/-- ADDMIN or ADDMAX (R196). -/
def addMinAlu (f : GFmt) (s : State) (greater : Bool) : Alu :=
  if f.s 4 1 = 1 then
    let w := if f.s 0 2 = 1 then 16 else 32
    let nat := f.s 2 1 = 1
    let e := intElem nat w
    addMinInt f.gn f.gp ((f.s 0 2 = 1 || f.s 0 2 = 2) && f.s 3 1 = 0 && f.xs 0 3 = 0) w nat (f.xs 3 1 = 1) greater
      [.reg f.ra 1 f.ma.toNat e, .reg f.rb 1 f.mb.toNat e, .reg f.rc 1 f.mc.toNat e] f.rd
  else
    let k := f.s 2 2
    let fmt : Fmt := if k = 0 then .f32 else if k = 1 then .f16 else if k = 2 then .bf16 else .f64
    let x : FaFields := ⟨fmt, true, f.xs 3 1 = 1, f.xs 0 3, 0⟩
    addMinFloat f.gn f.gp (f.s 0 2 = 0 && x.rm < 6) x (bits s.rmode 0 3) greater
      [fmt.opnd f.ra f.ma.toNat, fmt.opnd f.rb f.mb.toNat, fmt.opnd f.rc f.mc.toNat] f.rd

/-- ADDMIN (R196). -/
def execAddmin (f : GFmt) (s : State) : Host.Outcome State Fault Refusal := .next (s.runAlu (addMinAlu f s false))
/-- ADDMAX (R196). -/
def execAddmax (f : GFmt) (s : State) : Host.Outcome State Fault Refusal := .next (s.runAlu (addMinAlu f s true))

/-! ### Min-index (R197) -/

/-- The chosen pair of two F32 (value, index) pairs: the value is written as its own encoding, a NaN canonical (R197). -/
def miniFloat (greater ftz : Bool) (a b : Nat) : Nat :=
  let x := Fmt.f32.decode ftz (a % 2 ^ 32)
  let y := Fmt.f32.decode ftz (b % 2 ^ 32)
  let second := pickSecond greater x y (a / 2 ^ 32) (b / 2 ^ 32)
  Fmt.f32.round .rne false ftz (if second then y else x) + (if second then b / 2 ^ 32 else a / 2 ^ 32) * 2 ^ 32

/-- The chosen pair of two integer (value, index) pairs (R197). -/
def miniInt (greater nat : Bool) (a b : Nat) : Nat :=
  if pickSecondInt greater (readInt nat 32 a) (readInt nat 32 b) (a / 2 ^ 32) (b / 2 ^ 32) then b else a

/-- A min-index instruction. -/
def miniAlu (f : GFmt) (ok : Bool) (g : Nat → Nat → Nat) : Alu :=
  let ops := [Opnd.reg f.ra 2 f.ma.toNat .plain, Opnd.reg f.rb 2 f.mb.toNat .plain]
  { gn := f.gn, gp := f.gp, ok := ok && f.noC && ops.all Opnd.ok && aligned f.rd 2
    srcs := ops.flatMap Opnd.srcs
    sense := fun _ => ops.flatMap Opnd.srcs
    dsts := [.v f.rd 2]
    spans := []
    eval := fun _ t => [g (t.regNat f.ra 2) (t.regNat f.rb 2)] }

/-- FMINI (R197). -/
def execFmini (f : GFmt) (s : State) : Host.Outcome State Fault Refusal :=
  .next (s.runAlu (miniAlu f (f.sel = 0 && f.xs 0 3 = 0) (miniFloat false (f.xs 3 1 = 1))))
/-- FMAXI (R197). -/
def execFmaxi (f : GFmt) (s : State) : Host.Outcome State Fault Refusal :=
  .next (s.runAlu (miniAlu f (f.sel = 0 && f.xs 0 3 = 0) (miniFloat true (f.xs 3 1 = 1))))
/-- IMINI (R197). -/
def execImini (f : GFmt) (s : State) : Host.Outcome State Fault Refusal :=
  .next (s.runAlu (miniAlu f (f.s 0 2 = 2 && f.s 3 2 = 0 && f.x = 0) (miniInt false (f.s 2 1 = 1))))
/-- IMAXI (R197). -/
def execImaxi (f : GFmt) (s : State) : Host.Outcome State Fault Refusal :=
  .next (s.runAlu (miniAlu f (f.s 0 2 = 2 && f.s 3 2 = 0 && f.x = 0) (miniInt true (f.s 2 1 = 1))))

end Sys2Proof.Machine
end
+-------+
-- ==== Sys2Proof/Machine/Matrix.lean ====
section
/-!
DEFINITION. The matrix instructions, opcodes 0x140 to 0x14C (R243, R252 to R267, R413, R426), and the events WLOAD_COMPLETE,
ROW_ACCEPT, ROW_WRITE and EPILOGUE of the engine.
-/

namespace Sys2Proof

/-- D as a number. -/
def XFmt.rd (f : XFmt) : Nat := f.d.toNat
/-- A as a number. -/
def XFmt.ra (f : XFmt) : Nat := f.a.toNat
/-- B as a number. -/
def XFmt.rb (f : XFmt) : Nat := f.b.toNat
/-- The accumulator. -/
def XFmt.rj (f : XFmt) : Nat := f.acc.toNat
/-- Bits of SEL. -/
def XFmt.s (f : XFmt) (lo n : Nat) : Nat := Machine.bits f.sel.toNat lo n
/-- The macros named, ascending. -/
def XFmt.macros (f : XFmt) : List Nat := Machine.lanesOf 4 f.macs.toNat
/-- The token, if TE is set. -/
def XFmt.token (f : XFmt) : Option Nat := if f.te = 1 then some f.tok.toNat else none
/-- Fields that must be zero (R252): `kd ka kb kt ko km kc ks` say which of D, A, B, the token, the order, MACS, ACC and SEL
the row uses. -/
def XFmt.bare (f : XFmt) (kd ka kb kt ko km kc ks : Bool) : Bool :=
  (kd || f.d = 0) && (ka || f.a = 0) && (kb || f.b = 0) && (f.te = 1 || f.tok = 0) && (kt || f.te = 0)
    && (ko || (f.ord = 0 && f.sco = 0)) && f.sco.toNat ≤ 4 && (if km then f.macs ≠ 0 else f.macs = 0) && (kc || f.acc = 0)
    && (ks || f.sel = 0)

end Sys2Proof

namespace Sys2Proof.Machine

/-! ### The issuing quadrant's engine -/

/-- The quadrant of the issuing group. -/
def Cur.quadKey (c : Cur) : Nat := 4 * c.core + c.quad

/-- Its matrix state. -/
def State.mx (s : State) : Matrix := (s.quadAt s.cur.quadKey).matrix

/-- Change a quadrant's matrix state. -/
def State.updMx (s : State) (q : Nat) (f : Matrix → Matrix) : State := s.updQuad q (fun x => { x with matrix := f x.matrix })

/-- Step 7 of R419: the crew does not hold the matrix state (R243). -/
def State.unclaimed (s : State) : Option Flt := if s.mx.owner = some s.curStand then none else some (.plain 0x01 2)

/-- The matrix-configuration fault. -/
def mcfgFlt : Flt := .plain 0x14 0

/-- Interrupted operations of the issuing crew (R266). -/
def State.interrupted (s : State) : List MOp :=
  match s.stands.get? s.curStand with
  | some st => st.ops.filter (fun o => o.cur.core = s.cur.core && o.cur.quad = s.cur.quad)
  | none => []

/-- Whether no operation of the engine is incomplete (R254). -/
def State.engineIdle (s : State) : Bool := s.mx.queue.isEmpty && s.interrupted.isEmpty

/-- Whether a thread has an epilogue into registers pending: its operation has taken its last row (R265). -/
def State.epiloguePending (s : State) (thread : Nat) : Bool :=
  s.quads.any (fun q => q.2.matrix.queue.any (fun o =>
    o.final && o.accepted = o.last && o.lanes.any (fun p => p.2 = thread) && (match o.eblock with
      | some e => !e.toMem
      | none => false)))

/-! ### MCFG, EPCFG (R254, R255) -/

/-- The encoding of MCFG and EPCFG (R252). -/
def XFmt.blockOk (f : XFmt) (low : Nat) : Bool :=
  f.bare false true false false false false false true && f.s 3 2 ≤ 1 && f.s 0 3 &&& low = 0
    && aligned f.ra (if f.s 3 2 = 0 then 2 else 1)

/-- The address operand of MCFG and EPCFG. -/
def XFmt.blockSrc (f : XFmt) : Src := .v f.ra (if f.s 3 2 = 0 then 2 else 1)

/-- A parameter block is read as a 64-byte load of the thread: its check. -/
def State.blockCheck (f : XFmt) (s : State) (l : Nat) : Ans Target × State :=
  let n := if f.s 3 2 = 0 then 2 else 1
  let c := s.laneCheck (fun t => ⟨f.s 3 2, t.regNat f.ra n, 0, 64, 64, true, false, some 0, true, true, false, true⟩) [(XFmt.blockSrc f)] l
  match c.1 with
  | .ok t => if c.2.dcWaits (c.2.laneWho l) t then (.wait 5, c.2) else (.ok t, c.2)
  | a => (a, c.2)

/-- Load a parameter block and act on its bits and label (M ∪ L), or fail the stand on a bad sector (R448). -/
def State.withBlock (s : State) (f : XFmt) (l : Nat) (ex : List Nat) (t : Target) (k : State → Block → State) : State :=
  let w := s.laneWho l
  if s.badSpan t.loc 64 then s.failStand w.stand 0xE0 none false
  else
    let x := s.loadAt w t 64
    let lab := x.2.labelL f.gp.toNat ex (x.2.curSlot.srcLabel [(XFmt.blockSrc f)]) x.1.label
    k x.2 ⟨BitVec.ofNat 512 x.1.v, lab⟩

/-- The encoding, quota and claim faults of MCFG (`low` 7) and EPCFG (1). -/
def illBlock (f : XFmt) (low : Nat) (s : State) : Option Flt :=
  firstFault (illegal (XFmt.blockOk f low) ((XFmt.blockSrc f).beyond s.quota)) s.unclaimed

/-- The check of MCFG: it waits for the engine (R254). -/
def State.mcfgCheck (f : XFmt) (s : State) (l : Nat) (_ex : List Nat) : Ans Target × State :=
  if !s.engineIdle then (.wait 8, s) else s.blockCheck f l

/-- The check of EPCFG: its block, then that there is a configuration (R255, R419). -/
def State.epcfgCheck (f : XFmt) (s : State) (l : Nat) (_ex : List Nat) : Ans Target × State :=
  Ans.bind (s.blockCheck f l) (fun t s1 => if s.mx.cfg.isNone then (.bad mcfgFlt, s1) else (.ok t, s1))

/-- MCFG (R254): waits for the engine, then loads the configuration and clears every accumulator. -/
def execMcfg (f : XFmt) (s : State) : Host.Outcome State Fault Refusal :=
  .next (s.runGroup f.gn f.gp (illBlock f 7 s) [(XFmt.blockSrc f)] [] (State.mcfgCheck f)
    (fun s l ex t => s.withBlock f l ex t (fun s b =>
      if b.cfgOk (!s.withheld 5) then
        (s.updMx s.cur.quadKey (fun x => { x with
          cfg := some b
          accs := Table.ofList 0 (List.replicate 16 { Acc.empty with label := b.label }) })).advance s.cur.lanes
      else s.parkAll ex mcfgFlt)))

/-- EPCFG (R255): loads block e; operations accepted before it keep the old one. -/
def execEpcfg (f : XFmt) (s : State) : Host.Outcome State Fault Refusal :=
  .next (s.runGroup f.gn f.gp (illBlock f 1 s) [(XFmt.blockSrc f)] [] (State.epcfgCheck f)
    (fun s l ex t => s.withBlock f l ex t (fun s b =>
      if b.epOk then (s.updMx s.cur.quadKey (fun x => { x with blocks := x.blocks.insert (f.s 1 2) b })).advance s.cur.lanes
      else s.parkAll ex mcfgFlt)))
+-------+
[Work order]: All lines of the listing holding the string "queue" must be returned, copied as they stand.

[Completed task]:
def State.engineIdle (s : State) : Bool := s.mx.queue.isEmpty && s.interrupted.isEmpty
  s.quads.any (fun q => q.2.matrix.queue.any (fun o =>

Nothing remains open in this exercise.